Per-recipient sent/failed rows are deliberately left on the existing activitypub.delivery.sent{success} and activitypub.delivery.permanent_failure counters; the new outbox counter does not duplicate them.

Design choices

  • Did not add activitypub.fanout.tasks or activitypub.outbox.retry from the issue body. Both overlap with existing fedify.queue.task.completed{role=fanout} and fedify.queue.task.enqueued{role=outbox, attempt>0}. The manual page now tells operators to read those existing measurements instead.
  • Split inbox and outbox into separate counters because their result sets differ. Outbox leaves sent and failed on the delivery counters; inbox can record rejected during routing.
  • Kept activitypub.activity.type as the full IRI (https://www.w3.org/ns/activitystreams#Create) to match existing Fedify metric and span attributes.
  • Native-retry backends do not record retried or abandoned. When queue.nativeRetrial is true Fedify returns before the retry-scheduling path, so the events never reach the recording site. The manual notes this, and the issue's native-retry-count open question stays future work.

Documentation

docs/manual/opentelemetry.md documents the three metrics, their attributes, and how the activity-level counters relate to activitypub.delivery.* and fedify.queue.task.*. It also adds activitypub.processing.result to the ActivityPub semantic-attributes table. CHANGES.md adds the unreleased 2.3.0 entry.

Test plan

  • mise run check
  • mise run test:deno (31,516 passed, 0 failed)
  • mise run test:node
  • mise run docs:build
  • Codex code review loop, per commit and on the final branch

Regression coverage exercises fanout recipient counts, outbox retry and abandonment, inbox queue-worker results, and routing-time rejected/queued/processed results.
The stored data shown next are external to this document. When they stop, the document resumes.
/-- Flits that wait at a router's local and rim ports enter while their buffers have places, in order; the local port is
held during a detour installation (R164). `left` gathers those that still wait. -/
def State.feedFrom (s : State) (t : TileId) (left : List (Dir × Flit)) (l : List (Dir × Flit)) : State :=
  match l with
  | [] => s.modRouter t (fun R => { R with feed := left })
  | e :: r =>
    if left.any (fun x => s.standsBefore t x e) || (e.1 == .l && s.mesh.detour != .idle) || !s.hasRoom t e.1 e.2 then
      s.feedFrom t (left ++ [e]) r
    else (s.enter t e.1 e.2).feedFrom t left r

/-- The waiting flits of a router that have a place enter. -/
def State.pumpFeed (s : State) (t : TileId) : State := s.feedFrom t [] (s.router t).feed

/-- Flits come to a router's local or rim port. -/
def State.feedIn (s : State) (t : TileId) (l : List (Dir × Flit)) : State :=
  (s.modRouter t (fun R => { R with feed := R.feed ++ l })).pumpFeed t

/-- Inject a message at a tile (R152): the checks in order, then its flits enter the router's L input as that has places;
while injection is held the message waits at the port (R164). A tile of no partition, a retired tile and an unused spare
send nothing. The second component is the code of a refused message. -/
def State.inject (s : State) (t : TileId) (m : Message) : State × Option Nat :=
  match s.logical t, s.partOfTile t with
  | some (x, y), some p =>
    if s.isRetired t then (s, none)
    else if injectFormat m.kind m.vn m.dest ≠ 0 then (s, some (injectFormat m.kind m.vn m.dest))
    else if s.mesh.detour ≠ .idle then (s.modTile t (fun T => { T with txHeld := T.txHeld ++ [m] }), none)
    else
      match s.injectRoute t m.vn m.dest with
      | .error c => (s, some c)
      | .ok r => (s.feedIn t ((messageFlits m r x y p 0 m.flits).map (fun f => (Dir.l, f))), none)
  | _, _ => (s, none)

/-- Send a latched fault record to the partition's fault sink, with ID 0 on VN0 (R183); a refusal counts it lost. -/
def State.sendRecord (s : State) (t : TileId) (rec32 : List Byte) : State :=
  if (s.tile t).cc.loaded then
    let m : Message := { kind := 0, vn := 0, id := 0, dest := destOf (s.tile t).cc.fsink, be := BitVec.allOnes 32,
                         flits := [rec32] }
    match s.inject t m with
    | (s1, none) => s1
    | (s1, some _) => s1.faultLost t
  else s

/-- Raise a fault: latch and count its record and send it to the fault sink (R181, R183). DEDUCED, log 43. -/
def State.raiseFault (s : State) (t : TileId) (r : FaultRec) : State :=
  (s.latchFault t r).sendRecord t (faultBytes s t r)

/-- A fault of the core's own instruction: record AGENT 0 with the PC, and the core stops (R181).
DESIGN CHOICE, log 44. -/
def State.coreFault (s : State) (t : TileId) (status fn addr cause : Nat) : State :=
  let r : FaultRec := { status := status, agent := 0, detail := fn % 256, address := addr,
                        loc := (s.tile t).cc.pc.toNat, cause := cause }
  (s.raiseFault t r).stopCore t

/-- A fault record that the hub sends to a partition (R165): kept, counted, logged and put at the fault sink. -/
def State.hubRecord (s : State) (p : Nat) (t : TileId) (r : FaultRec) : State :=
  let b := faultBytes s t r
  let new := (s.blobP 0x3501 3 p).getD [] ++ b
  let s1 := (s.setBlobP 0x3501 3 p (new.drop (new.length - 2048))).odAdd 0x3500 4 1
  let x := bits (s.odP 0x3501 4 p) 7 0
  let y := bits (s.odP 0x3501 4 p) 15 8
  let sink := s.physical x y
  if (s.tile sink).cc.loaded then
    let f : Flit := { be := BitVec.allOnes 32, way := 0, id := 0, srcY := (s.logXY t).2, srcX := (s.logXY t).1, kind := 0,
                      part := p, phase1 := false, incomplete := false, last := true, vn := 0,
                      dest := { rop := 0, route := 0, tileY := y, tileX := x, window := 5, offset := 0 }, payload := b }
    s1.modTile sink (fun T => { T with rx := T.rx ++ [f] })
  else s1

/-! ### Refusals -/

/-- Payload of a refusal flit (Table 6.9). -/
def refusalPayload (s : State) (t : TileId) (f : Flit) (code : Nat) : List Byte :=
  leBytes 2 code ++ leBytes 6 0 ++ leBytes 8 (destNat f.dest) ++ leBytes 1 f.id ++ leBytes 1 (f.kind + 8 * f.vn) ++
    leBytes 1 t.u ++ leBytes 1 t.y ++ leBytes 8 s.clkTime ++ leBytes 4 0

/-- Count a refusal at a router (RT_REFUSE_CNT, OD 0x3400.0C). -/
def State.countRefusal (s : State) (t : TileId) : State :=
  (s.modRouter t (fun R => { R with refuse := satAdd R.refuse 1 0xFFFFFFFF })).odAdd 0x3400 0xC 1

/-- Name of a message for discarding its remaining flits. -/
def dropKey (f : Flit) : Nat × Nat × Nat × Nat × Nat :=
  (f.srcX, f.srcY, f.vn, f.id, destNat { f.dest with offset := 0 })

/-- A VN1 flit made at a router (response or refusal) and sent by R149 and R150; discarded and counted where no
waypoint avoids the dark fields (R165). A refusal has been counted when it was made. -/
def State.sendVn1 (s : State) (t : TileId) (f : Flit) : State :=
  match waypoint s.dark t.u t.y f.dest.tileY (21 * (f.dest.tileX / 20) + f.dest.tileX % 20) with
  | none => if f.kind = 5 then s else s.countRefusal t
  | some w => s.feedIn t [(.l, { f with way := w, phase1 := w != t.u })]

/-- The refusal flit for a flit refused at a router (R166): to the source named in its tag. -/
def refusalFlit (s : State) (t : TileId) (f : Flit) (code : Nat) : Flit :=
  { be := BitVec.allOnes 32, way := t.u, id := f.id, srcY := (s.logXY t).2, srcX := (s.logXY t).1, kind := 5,
    part := f.part, phase1 := false, incomplete := false, last := true, vn := 1,
    dest := { rop := 0, route := 0, tileY := f.srcY, tileX := f.srcX, window := 0, offset := 0 },
    payload := refusalPayload s t f code }

/-- Refuse a flit already taken from its buffer (R166): the rest of its message is discarded as it comes, and a
refusal goes to the source, but never for a refusal or an acknowledgement. -/
def State.refuse (s : State) (t : TileId) (f : Flit) (code : Nat) : State :=
  let s1 := if f.last then s else s.modRouter t (fun R => { R with dropping := R.dropping ++ [dropKey f] })
  let s2 := s1.countRefusal t
  if f.kind = 4 ∨ f.kind = 5 ∨ 159 < f.srcX ∨ 159 < f.srcY then s2 else s2.sendVn1 t (refusalFlit s t f code)

/-! ### Links, buffers and ejection -/

/-- A flit reaches the tile at a router's local port: refused from another partition (R152), else left for the tile;
an incomplete reduction raises 0x0505 (R158). -/
def State.ejectFlit (s : State) (t : TileId) (f : Flit) : State :=
  if s.partOfTile t ≠ some f.part then s.refuse t f 0x0601
  else
    let s1 := s.modTile t (fun T => { T with rx := T.rx ++ [f] })
    if f.incomplete then s1.raiseFault t { status := 0x0505, agent := 9, address := destNat f.dest } else s1

/-- What becomes of a flit sent out of a router in a direction: handed to the rim at a rim port and refused with 0x0502
beyond any other edge (R159), refused towards a dark or marked-down field (0x000B) or over a failed link (0x0506), or
placed in the neighbour's input buffer. -/
def State.sendFlit (s : State) (t : TileId) (d : Dir) (f : Flit) : State :=
  match neighbour t d with
  | none => if rimPort t d then s.emit (.rim d f) else s.refuse t f 0x0502
  | some n =>
    if bit s.dark (fieldOfTile n) || bit s.mesh.down (fieldOfTile n) then s.refuse t f 0x000B
    else if s.mesh.failed.contains ⟨t, d⟩ then s.refuse t f 0x0506
    else s.enter n (arrival d) f

/-- The direction has a place for the flit now: a refusal, the rim and the local port always have. -/
def State.canSend (s : State) (t : TileId) (d : Dir) (f : Flit) : Bool :=
  match neighbour t d with
  | none => true
  | some n =>
    bit s.dark (fieldOfTile n) || bit s.mesh.down (fieldOfTile n) || s.mesh.failed.contains ⟨t, d⟩ ||
      s.hasRoom n (arrival d) f

/-- The copy of a flit for L at a router without a tile (R156): discarded and refused, once for its message. -/
def State.refuseL (s : State) (t : TileId) (f : Flit) : State :=
  let known := (s.router t).droppingL.contains (dropKey f)
  let next := fun l : List (Nat × Nat × Nat × Nat × Nat) =>
    if f.last then dropFirst (· == dropKey f) l else if known then l else l ++ [dropKey f]
  let s1 := s.modRouter t (fun R => { R with droppingL := next R.droppingL })
  if known then s1 else s1.refuse t { f with last := true } 0x0502

/-- A copy of a flit to a port of OUT; L ejects, where the router has a tile (R156). -/
def State.sendCopy (s : State) (t : TileId) (f : Flit) (d : Dir) : State :=
  if d = .l then (if (s.logical t).isNone || s.isRetired t then s.refuseL t f else s.ejectFlit t f)
  else s.sendFlit t d f

/-- A copy of a flit to each of some ports of OUT. -/
def State.sendCopies (s : State) (t : TileId) (outs : List Dir) (f : Flit) : State :=
  s.forEach outs (fun d s => s.sendCopy t f d)

/-- The next move of a unicast flit at a router (R149): a direction with PHASE1 as it leaves, L for ejection, or the
outward port of a rim message. -/
def State.unicastDir (s : State) (t : TileId) (f : Flit) : Dir × Bool :=
  let row := (f.exit.map (·.y)).getD f.dest.tileY
  if f.phase1 && f.way != t.u then (if f.way < t.u then .w else .e, true)
  else if row < t.y then (.s, false)
  else if t.y < row then (.n, false)
  else match f.exit with
  | some r => if r.u < t.u then (.w, false) else if t.u < r.u then (.e, false) else (rimSide f.dest, false)
  | none =>
    let c := f.dest.tileX / 20
    if c < t.u / 21 then (.w, false)
    else if t.u / 21 < c then (.e, false)
    else
      let k := s.rowMapGet t.y c (f.dest.tileX % 20)
      if k < t.u % 21 then (.w, false) else if t.u % 21 < k then (.e, false) else (.l, false)

/-! ### Arbitration (R155, R160) -/

/-- The flits of a list that no earlier one of their buffer stands before. -/
def headsFrom (before : Dir × Flit → Dir × Flit → Bool) (seen : List InFlit) (l : List InFlit) : List InFlit :=
  match l with
  | [] => []
  | e :: r =>
    if seen.any (fun x => before (x.port, x.flit) (e.port, e.flit)) then headsFrom before seen r
    else e :: headsFrom before (e :: seen) r

/-- The flits at the heads of a router's buffers. -/
def State.heads (s : State) (t : TileId) : List InFlit := headsFrom (s.standsBefore t) [] (s.router t).inq

/-- The outputs that a flit still asks for: its next direction, or the ports of OUT by which it has not left. A flit that
its route's entry refuses or combines asks for none. -/
def State.outputsOf (s : State) (t : TileId) (e : InFlit) : List Dir :=
  if e.flit.dest.route = 0 then [(s.unicastDir t e.flit).1]
  else
    let w := s.routeEntry t e.flit.dest.route
    if !bit w 31 || bit w 29 then [] else (dirsOf (bits w 4 0)).filter (fun d => !e.sent.contains d)

/-- A flit as it leaves a router. -/
def State.leaving (s : State) (t : TileId) (f : Flit) : Flit :=
  if f.dest.route = 0 then { f with phase1 := (s.unicastDir t f).2 } else f

/-- Class of a flit at an output (R155). -/
def State.grantClass (s : State) (t : TileId) (f : Flit) : Nat :=
  if s.prioAt t f then 0 else if f.vn = 1 then 1 else if f.vn = 0 then 2 else 3

/-- The flit has waited 64 cycles at its router (R155). -/
def State.aged (s : State) (e : InFlit) : Bool := decide (e.since + 64 ≤ s.clkTime)

/-- Inputs in round-robin order after the one last served (R155). -/
def turnOf (R : Router) (d : Dir) (c : Nat) (port : Dir) : Nat :=
  (dirBit port + 4 - mget 4 R.served (4 * dirBit d + c)) % 5

/-- W_RIM at a tile's router: OD 0x3400.03, halved while its field controller halves it (R340). -/
def State.rimShare (s : State) (t : TileId) : Nat :=
  if (s.field (fieldOfTile t)).rimHalved then max 1 (s.odG 0x3400 3 / 2) else s.odG 0x3400 3

/-- Of two flits that ask for one output, the first goes before the second (R155, R160): PRIO; then a flit that has waited
64 cycles, the longer wait first; then the share of rim and mesh; then the class; then round-robin over the inputs.
DESIGN CHOICE, log 134. -/
def State.goesBefore (s : State) (t : TileId) (d : Dir) (x y : InFlit) : Bool :=
  let R := s.router t
  let turn := fun (c : Nat) =>
    let i := turnOf R d c x.port
    let j := turnOf R d c y.port
    if i ≠ j then decide (i < j)
    else if x.since ≠ y.since then decide (x.since < y.since)
    else if x.flit.phase1 ≠ y.flit.phase1 then x.flit.phase1
    else decide (x.flit.dest.route ≤ y.flit.dest.route)
  let px := s.prioAt t x.flit
  let ax := s.aged x
  let rx := rimPort t x.port
  let cx := s.grantClass t x.flit
  if px != s.prioAt t y.flit then px
  else if px then turn 0
  else if ax != s.aged y then ax
  else if ax && x.since != y.since then decide (x.since < y.since)
  else if rx != rimPort t y.port then rx == decide (mget 0 R.contests (dirBit d) < s.rimShare t)
  else if cx ≠ s.grantClass t y.flit then decide (cx < s.grantClass t y.flit)
  else turn cx

/-- The other flits that ask for an output which has a place for them. -/
def State.rivals (s : State) (t : TileId) (d : Dir) (e : InFlit) : List InFlit :=
  (s.heads t).filter (fun x => x != e && (s.outputsOf t x).contains d && s.canSend t d (s.leaving t x.flit))

/-- The routers of a side of the rim. -/
def State.sideRouters (s : State) (d : Dir) : List TileId := (s.routers.map (fun e => tileAt e.1)).filter (fun t => rimPort t d)

/-- The flits at the rim routers of a side that wait for the crossbar port of a target: each with whether it is PRIO. -/
def State.rimWaiting (s : State) (d : Dir) (k : Nat) : List (Nat × Bool) :=
  (s.sideRouters d).flatMap (fun t =>
    ((s.heads t).filter (fun x => (s.outputsOf t x).contains d && rimTarget x.flit.dest == k)).map
      (fun x => (x.flit.part, s.prioAt t x.flit)))

/-- A partition has grants left in the current round of a crossbar port: its rim weight, OD 0x3400.0F. -/
def State.rimLeft (s : State) (k p : Nat) : Bool := decide (mget 0 s.mesh.rimUsed (32 * k + p) < s.odP 0x3400 0xF p)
dahlia added 7 commits May 18, 2026 08:13
Add the instrument, type, and helper plumbing for three new metrics
introduced to close the gap between per-delivery counters (added in
fedify-dev#619) and per-queue-task
counters (added in
fedify-dev#759).  Operators want a
view of activity-level pressure that does not depend on the queue
mechanism: how many recipients a fanout produced and how many
activities flowed through the inbox or outbox lifecycle.

This commit only registers the instruments; the call sites that
actually record measurements arrive in subsequent commits.

Three new instruments:

  -  activitypub.fanout.recipients (Histogram, {recipient}) records
     the recipient count for a single fanout.
  -  activitypub.inbox.activity (Counter, {activity}) classifies an
     inbound activity as queued, processed, retried, rejected, or
     abandoned via the new activitypub.processing.result attribute.
  -  activitypub.outbox.activity (Counter, {activity}) classifies an
     outbound activity as queued, retried, or abandoned via the
     same attribute.  Per-recipient sent/failed views are left on
     activitypub.delivery.* and not duplicated here.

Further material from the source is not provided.